How to Download a GGUF Model from Hugging Face and Import It into Ollama

If a model does not have a ready-made Ollama version, you can download the GGUF file from Hugging Face and import it into Ollama with a Modelfile.

If a model is not available in the official Ollama library, or if you want to use a specific GGUF file from Hugging Face, you can download it manually and then import it into Ollama.

Step 1: Download the GGUF file from Hugging Face

First, find the target model’s GGUF file on Hugging Face. You will usually see multiple quantized versions, such as:

  • Q4_K_M
  • Q5_K_M
  • Q8_0

Which version you choose depends on your VRAM, RAM, and your tradeoff between speed and quality. After downloading, place the .gguf file in a fixed directory so you can reference it from the Modelfile.

Step 2: Write the Modelfile

Create a Modelfile in the same directory as the model file. The most basic version looks like this:

1
FROM ./model.gguf

If the filename is different, replace it with the actual filename, for example:

1
FROM ./gemma-3-12b-it-q4_k_m.gguf

If your goal is just to get it running, this single FROM line is usually enough.

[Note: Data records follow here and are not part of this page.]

-- ==== Sys2Proof/Machine/Flags.lean ====
section
/-! DEFINITION. The block's one flag (10_state.md R25), the checksum (30_encoding.md R72, 41_decoder.md R127), the numeric
codes of the reason labels (60_exceptions.md R176), and the conditions that select a row or an outcome. -/

namespace Sys2Proof.Machine

open Sys2Proof

/-- `parsing_in_progress = (phase ≠ AwaitingStart)`, derived and not stored (10_state.md R25). -/
def State.parsingInProgress (s : State) : Bool := s.phase != .awaitingStart

/-- `sum8(s) = (Σ s[i]) mod 256`, summed exactly and then narrowed (00_scope.md R10). -/
def sum8 (bs : List Byte) : Nat := (bs.map BitVec.toNat).sum % 256

/-- `cks(b) = 0xFF − sum8(b)` (30_encoding.md R72). -/
def checksum (body : List Byte) : Byte := BitVec.ofNat 8 (0xFF - sum8 body)

/-- `(sum8(b) + checksum_byte) mod 256 = 0xFF` (30_encoding.md R72). -/
def checksumValid (body : List Byte) (c : Byte) : Bool := (sum8 body + c.toNat) % 256 == 0xFF

/-- `checksum_ok()` of 41_decoder.md R127. -/
def State.checksumOk (s : State) : Bool := checksumValid s.body s.checksumByte

/-- The acceptance test of RX_LEN_LO, on the new declared length (41_decoder.md R124). -/
def lengthAccepted (p : Config.Params) (d : Len16) : Bool :=
  !decide (d.toNat + 1 > p.rxBufCap ∨ d.toNat < p.minLen)

/-- DISPATCH's precondition (42_dispatcher.md R150) in a state whose `count` is in the register's range (10_state.md R23),
with the type byte the row names. -/
def State.completedFrame (s : State) (t : Byte) : Bool :=
  decide (s.count = s.dlen.toNat + 1 ∧ s.count ≤ s.params.rxBufCap) && s.checksumOk && s.frameType == t

/-- The numeric code of a reason label (60_exceptions.md R176). -/
def Reason.code : Reason → Nat
  | .none => 0
  | .malformedLength => 1
  | .checksumMismatch => 2
  | .unknownFrameType => 3
  | .malformedShortBody => 4
  | .invariantReset => 5

end Sys2Proof.Machine
end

Step 3: Import it into Ollama

Then run:

1
ollama create myModelName -f Modelfile
  • myModelName is the local model name you want to use inside Ollama
  • -f Modelfile tells Ollama to create the model from that file

Once the creation succeeds, the GGUF file becomes a local model that you can call directly.

Step 4: Run the model

After creation, run:

1
ollama run myModelName

From that point on, it works much like a model pulled with ollama pull.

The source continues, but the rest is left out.